Nas rodadas de conversas de paz realizadas ao longo desses anos, participaram representantes da Ucrânia, da Rússia e de nações como Turquia, França e Alemanha, além de organizações como as Nações Unidas e a União Europeia. No entanto, as propostas de cessar-fogo e trocas de prisioneiros dificilmente evoluíram para um acordo de alto nível. Zelensky enfatiza que Kiev não aceitará termos que comprometam a integridade territorial ou a soberania ucraniana, ponto central na sua retórica desde o primeiro dia da guerra.
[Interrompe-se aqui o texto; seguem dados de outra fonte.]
-- ==== Sys2Proof/Tests/Slice0.lean ====
section
/-! SUPPORT. Tests of the model's own: an ill-formed command for each check of `Instr.wf`, small steps whose result stands in the
spec, and, for every statement of Obligations.lean with hypotheses, a `witness_` theorem: concrete states and operands that meet them,
clause by clause. -/

-- One theorem after another: side by side they need more threads than the memory limit allows.
set_option Elab.async false

namespace Sys2Proof.Tests

open Sys2Proof Sys2Proof.Machine Sys2Proof.Safety

/-! ### Well-formed commands -/

/-- A submission entry with an opcode and every other field 0. -/
def ent (opc : Nat) : SqEntry where
  opc := opc
  fuse := 0
  psdt := 0
  cid := 0
  nsid := 0
  cdw2 := 0
  cdw3 := 0
  mptr := 0
  dptr0 := 0
  dptr1 := 0
  cdw10 := 0
  cdw11 := 0
  cdw12 := 0
  cdw13 := 0
  cdw14 := 0
  cdw15 := 0

/-- The frame of port 0 on a VC, next in order, its tag good. -/
def frame (vc : Nat) : Frame := { port := 0, fseq := 0, vc := vc, mseq := 1, len := 0, tagOk := true }

theorem test_wf_contexts : (Instr.createIoSq 65535).wf = true ∧ (Instr.createIoSq 65536).wf = false ∧
    (Instr.completionPost 65536).wf = false ∧ (Instr.nsAttach 65536 []).wf = false ∧ (Instr.fwDownload 65536 []).wf = false ∧
    (Instr.dsm 65536 []).wf = false := by decide
theorem test_wf_entry : (Instr.submissionFetch 0 (ent 255)).wf = true ∧ (Instr.submissionFetch 0 (ent 256)).wf = false ∧
    (Instr.submissionFetch 0 { ent 0 with fuse := 4 }).wf = false ∧ (Instr.submissionFetch 0 { ent 0 with psdt := 4 }).wf = false ∧
    (Instr.submissionFetch 0 { ent 0 with cid := 65536 }).wf = false ∧
    (Instr.submissionFetch 0 { ent 0 with nsid := 2 ^ 32 }).wf = false := by decide
theorem test_wf_slices : (Instr.sliceReturned 1023).wf = true ∧ (Instr.sliceReturned 1024).wf = false ∧
    (Instr.slcDbSq 0 none 127 4095).wf = true ∧ (Instr.slcDbSq 1024 none 0 0).wf = false ∧
    (Instr.slcDbSq 0 (some (2 ^ 20 - 1)) 0 0).wf = true ∧ (Instr.slcDbSq 0 (some (2 ^ 20)) 0 0).wf = false ∧
    (Instr.slcDbSq 0 none 128 0).wf = false ∧ (Instr.slcDbCq 0 none 0 4096).wf = false ∧
    (Instr.queuePairEnable 0 none 128 0).wf = false ∧ (Instr.slcNrHead 0 none 4096).wf = false ∧
    (Instr.slcNrCtl 1024 none 0).wf = false ∧ (Instr.bar4CheckFailure 0 none false 16384).wf = false := by decide
theorem test_wf_mailboxes : (Instr.slcMbinPtr .manager 0 63).wf = true ∧ (Instr.slcMbinPtr .manager 0 64).wf = false ∧
    (Instr.flushIn (.tenant (some (2 ^ 20))) 0).wf = false ∧ (Instr.slcMboutPush .manager 1024 true 0).wf = false := by decide
theorem test_wf_controller : (Instr.dmaThaw 1024).wf = true ∧ (Instr.dmaThaw 1025).wf = false ∧
    (Instr.pfSqDoorbell 65536 0).wf = false ∧ (Instr.pfCqDoorbell 0 65536).wf = false ∧
    (Instr.shutdownNotification 1).wf = true ∧ (Instr.shutdownNotification 0).wf = false ∧
    (Instr.shutdownNotification 3).wf = false ∧ (Instr.vectorUnmask (some 2047)).wf = true ∧
    (Instr.vectorUnmask (some 2048)).wf = false ∧ (Instr.hayrickCacheRefill 2).wf = false := by decide
theorem test_wf_units : (Instr.unitEntersScheduler 0 511).wf = true ∧ (Instr.unitEntersScheduler 0 512).wf = false ∧
    (Instr.reconstructionDone 0 512 true true).wf = false ∧ (Instr.unitTransferDone 0 0 (0, 2 ^ 64 - 1) [] .mismatch).wf = true ∧
    (Instr.unitTransferDone 0 0 (0, 2 ^ 64) [] .mismatch).wf = false ∧ (Instr.unitTransferDone 0 512 (0, 0) [] .mismatch).wf = false ∧
    (Instr.unitTransferDone 0 0 (0, 0) (List.replicate 65 (0, 0)) .mismatch).wf = false ∧
    (Instr.busError 0 65536 .timeout .data 0 512).wf = true ∧ (Instr.busError 0 65537 .timeout .data 0 0).wf = false ∧
    (Instr.busError 0 0 .timeout .data 0 513).wf = false ∧ (Instr.dmaCompletionTimeout 0 0 .data 0 513).wf = false ∧
    (Instr.unitTransferDone 0 0 (2 ^ 32768, 0) [] .mismatch).wf = false := by decide +kernel
theorem test_wf_ranges : (Instr.dsm 0 (List.replicate 256 ⟨0, 0⟩)).wf = true ∧
    (Instr.sanitizingDeallocate 0 (List.replicate 257 ⟨0, 0⟩)).wf = false := by decide +kernel
theorem test_wf_media : (Instr.dieNextChoice 4095).wf = true ∧ (Instr.dieNextChoice 4096).wf = false ∧
    (Instr.dutyEvaluation 0 100 100).wf = true ∧ (Instr.dutyEvaluation 0 101 0).wf = false ∧ (Instr.dutyEvaluation 0 0 101).wf = false ∧
    (Instr.dieFailure 0 4).wf = true ∧ (Instr.dieFailure 0 0).wf = false ∧ (Instr.dieFailure 0 5).wf = false ∧
    (Instr.channelRetrain 32 true 0 0 []).wf = false ∧ (Instr.channelRetrain 31 false 0 0 (List.replicate 7 none)).wf = true ∧
    (Instr.channelRetrain 31 false 0 0 (List.replicate 8 none)).wf = false ∧
    (Instr.dqsOscillatorRead 16 0 false).wf = false ∧ (Instr.programStreamPanic 31 16).wf = true ∧
    (Instr.programStreamPanic 32 0).wf = false ∧ (Instr.programStreamPanic 0 17).wf = false ∧ (Instr.panicEnd 4).wf = false := by decide
theorem test_wf_cascade : (Instr.sag (frame 3)).wf = true ∧ (Instr.sag (frame 4)).wf = false ∧ (Instr.join 3 true).wf = false ∧
    (Instr.sag { frame 0 with port := 3 }).wf = false ∧ (Instr.ackTimeout 0 4 0).wf = false ∧ (Instr.excludeChip 0).wf = false ∧
    (Instr.excludeChip 3).wf = true ∧ (Instr.excludeChip 4).wf = false ∧ (Instr.readData (frame 0) 0 512 (some 0) 0).wf = false ∧
    (Instr.readData (frame 0) 0 0 none (2 ^ 64)).wf = false := by decide +kernel
theorem test_wf_sensors : (Instr.heatherSample 15 0 .good).wf = true ∧ (Instr.heatherSample 16 0 .good).wf = false ∧
    (Instr.thistleConversion 24 0 false false).wf = false ∧ (Instr.thistleConversion 23 65536 false false).wf = false ∧
    (Instr.tapChange 8).wf = false ∧ (Instr.replicaPathFailure 8).wf = false ∧ (Instr.dieShieldCheck true 64).wf = false ∧
    (Instr.voltageGlitch 16 true).wf = false ∧ (Instr.alarmLatchClear 16).wf = false := by decide
theorem test_wf_access : (Instr.eflRdp 2).wf = true ∧ (Instr.eflRdp 3).wf = false ∧ (Instr.mctpRead 2 0 0 0 0 0).wf = false ∧
    (Instr.mctpRead 0 256 0 0 0 0).wf = false ∧ (Instr.mctpWrite 0 0 0 256 0 0 []).wf = false ∧ (Instr.i3cCcc 2 .enec).wf = false ∧
    (Instr.registerWrite .bar2 0 4096 0).wf = true ∧ (Instr.registerWrite .bar2 0 0 0).wf = false ∧
    (Instr.registerWrite .bar2 0 4097 0).wf = false ∧ (Instr.registerWrite (.bar4 1024 none) 0 4 0).wf = false := by decide

/-! ### States of the tests -/

/-- The next state of an outcome. -/
def nextOf (o : Host.Outcome State Fault Refusal) : State := match o with | .next t => t | .fault _ => State.reset | .refused _ => State.reset

/-- A command context as SUBMISSION_FETCH makes it. -/
def ctxOf (q : Nat) (e : SqEntry) : Ctx := { q := q, e := e, seqNo := 0 }

/-- The crown, up, with one entry of a queue in context 0. -/
def holding (q : Nat) (e : SqEntry) : State :=
  { State.reset with ctxs := [(0, ctxOf q e)], gate := { adminOk := true, ioOk := true }, cas := { crown := true } }

theorem adminTurn {s : State} {c : Nat} {x : Ctx}
    (h : s.ctxs.look c = some x ∧ x.q = 0 ∧ (x.abortMark = false ∧ x.discard = false) ∧ (x.e.fuse = 0 ∧ x.e.psdt < 2) ∧
      s.gateTurn c x = true ∧ s.canStamp = true) : AdminTurn s c x :=
  ⟨h.1, h.2.1, h.2.2.1, h.2.2.2.1, h.2.2.2.2.1, h.2.2.2.2.2⟩

theorem ioTurn {s : State} {c : Nat} {x : Ctx} {r : List DsmRange}
    (h : s.ctxs.look c = some x ∧ x.q ≠ 0 ∧ (x.abortMark = false ∧ x.discard = false) ∧ s.gateTurn c x = true ∧
      s.ownerFrozen x.q = false ∧ s.ioChecks x.q x.e r = none ∧ (x.e.isWrite && s.rotatePending (qOwner x.q)) = false ∧
      s.resChecks x.q x.e = none ∧ s.canStamp = true) : IoTurn s c x r :=
  ⟨h.1, h.2.1, h.2.2.1, h.2.2.2.1, h.2.2.2.2.1, h.2.2.2.2.2.1, h.2.2.2.2.2.2.1, h.2.2.2.2.2.2.2.1, h.2.2.2.2.2.2.2.2⟩

theorem frameTurn {s : State} {f : Frame} {n : Nat}
    (h : n ≤ (s.port f.port).phase ∧ s.inStop = false ∧ s.brm.st < 3 ∧ f.tagOk = true ∧ f.mseq = (s.port f.port).rxSeq.get f.vc 1) :
    FrameTurn s f n :=
  ⟨h.1, h.2.1, h.2.2.1, h.2.2.2.1, h.2.2.2.2⟩

/-- An admin entry. -/
def adm (e : SqEntry) : State := holding 0 e

theorem adm_turn (e : SqEntry) (h : e.fuse = 0 ∧ e.psdt < 2) : AdminTurn (adm e) 0 (ctxOf 0 e) :=
  adminTurn ⟨rfl, rfl, ⟨rfl, rfl⟩, h, rfl, rfl⟩

/-! ### Witnesses: steps, invariants -/

theorem witness_EmptyQueueLetsTimePass : State.reset.pending = [] := rfl
theorem witness_CommandsChangeOnlyTheirParts : exec (.abort 0) State.reset = .next State.reset := rfl
theorem witness_EveryStepKeepsTheInvariant :
    Keeps State.reset ∧ step { State.reset with pending := [.abort 0] } = .next State.reset :=
  ⟨⟨⟨by unfold LogOk; decide, fun _ h => by cases h⟩, by unfold MemOk; decide, by unfold EflOk; decide⟩, rfl⟩
theorem witness_SealCounterNeverFalls :
    step { State.reset with pending := [.abort 0] } = .next State.reset ∧ State.reset.mtr.sealCnt ≤ 0xffffffff := ⟨rfl, by decide⟩

theorem witness_KeyStoreEpochNeverFalls : step { State.reset with pending := [.abort 0] } = .next State.reset := rfl

/-- A Bonnet at level 2: words 0 and 1 of sector 2048 are programmed. -/
def efl2 : Efl := { words := [(2048 * 256, 0), (2048 * 256 + 1, 0)] }

theorem witness_LevelTwoIsPermanent : Keeps { State.reset with efl := efl2 } ∧ efl2.level = 2 ∧
    step { State.reset with efl := efl2, pending := [.abort 0] } = .next { State.reset with efl := efl2 } :=
  ⟨⟨⟨by unfold LogOk; decide, fun _ h => by cases h⟩, by unfold MemOk; decide, by unfold EflOk; decide⟩, by decide, rfl⟩

/-! ### Witnesses: admin commands -/

/-- Create I/O Completion Queue: queue 1 of 2 entries, with its interrupt vector. -/
def cqEnt : SqEntry := { ent 0x05 with cdw10 := 0x10001, cdw11 := 0x3, dptr0 := 0x1000 }
def sqEnt : SqEntry := { ent 0x01 with cdw10 := 0x10001, cdw11 := 0x10001, dptr0 := 0x1000 }
def qDel (opc : Nat) : SqEntry := { ent opc with cdw10 := 1 }
def img : Image where
  revision := 1
  signed := true
  formOk := true
  vid := 0x1234
  ssvid := 0x1234
  ieee := 0
  sn := [65]
  mn := [66]
  subnqn := [67]
  crown := true
  named := 1
  joinwait := 1
  auto := false
  pairs := []
  pfQueues := 1023
  pfWeight := 1
  stopIdle := 0
  pfRaAllow := 0
  dramGib := 16
  dramRanks := 1
  dramLinkEcc := false
  dramEyeRd := 0
  dramEyeWr := 0
  dqsLimit := 0
  nbrProb := 0
  nbrDist := false
  rtOn := 0
  rtOff := 0
  drcCeThr := 0
  eccCeThr := 0
  budget0 := 0
  flags0 := 0
  budget1 := 0
  flags1 := 0
  raDepth := 0
  rdBurst := 0
  duty := 0
  limitLog2 := 36
  alarm := [0, 0, 0, 0]
  vchg := 0
  vstop := 0
  isave := 0
  testPeriod := 0
  eta := 0
  rtest := 0
  cmin := 0
  esrmax := 0
  iset := 0
  sagv := 0
  div11 := 0
  div12 := 0
  ichgFs := 0
  ntcB := 0
  ntcR25 := 0
  thermMap := 0
  down := 0
  retrain := 0
  logRows := 0
  stageAge := 0
  migZones := 0
  locks := 0
  media := { page := 4, planes := 4, spare := 4352, blocks := 1000, rows := 100, suspMax := 0, faTemp := 0, pair := 0, repl := 0
             retireMax := 0, rated := 0, ecmax := 0, eyeMin := 0, tout := 0, timing := [], tsProg := 0, tsErase := 0, tprog := 0
             tbers := 0, tread := 0, tprogSlc := 0, tbersSlc := 0, other := [] }
  qlc := false
  decl := false
  spareE := 0
  seed := 0
  slice1023 := none
  pfFence := 0
  digest := 0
O estilo de liderança de Zelensky, ex-ator e comediante que conquistou Brasília ao mostrar-se próximo aos cidadãos, agora é marcado por visitas frequentes às zonas de conflito e por discursos transmitidos ao vivo a parlamentos estrangeiros. Sua estratégia inclui atrair atenção global para a situação humanitária na Ucrânia, pressionar por mais armas e treinamentos para o Exército ucraniano, além de buscar respaldo jurídico para julgar crimes de guerra cometidos no território nacional.

Enquanto o impasse nos diálogos continua, Zelensky e seu governo trabalham num plano de reconstrução pós-conflito que prevê o fortalecimento de instituições democráticas, a retoma de infraestruturas danificadas e a reestruturação econômica. A expectativa em Kiev é que, embora o processo de paz ainda não tenha avançado, o fortalecimento militar e diplomático da Ucrânia possa forçar novos termos mais favoráveis no futuro, mantendo a posição de que “detém Putin” não apenas como um slogan, mas como reflexo de uma capacidade crescente de resistência.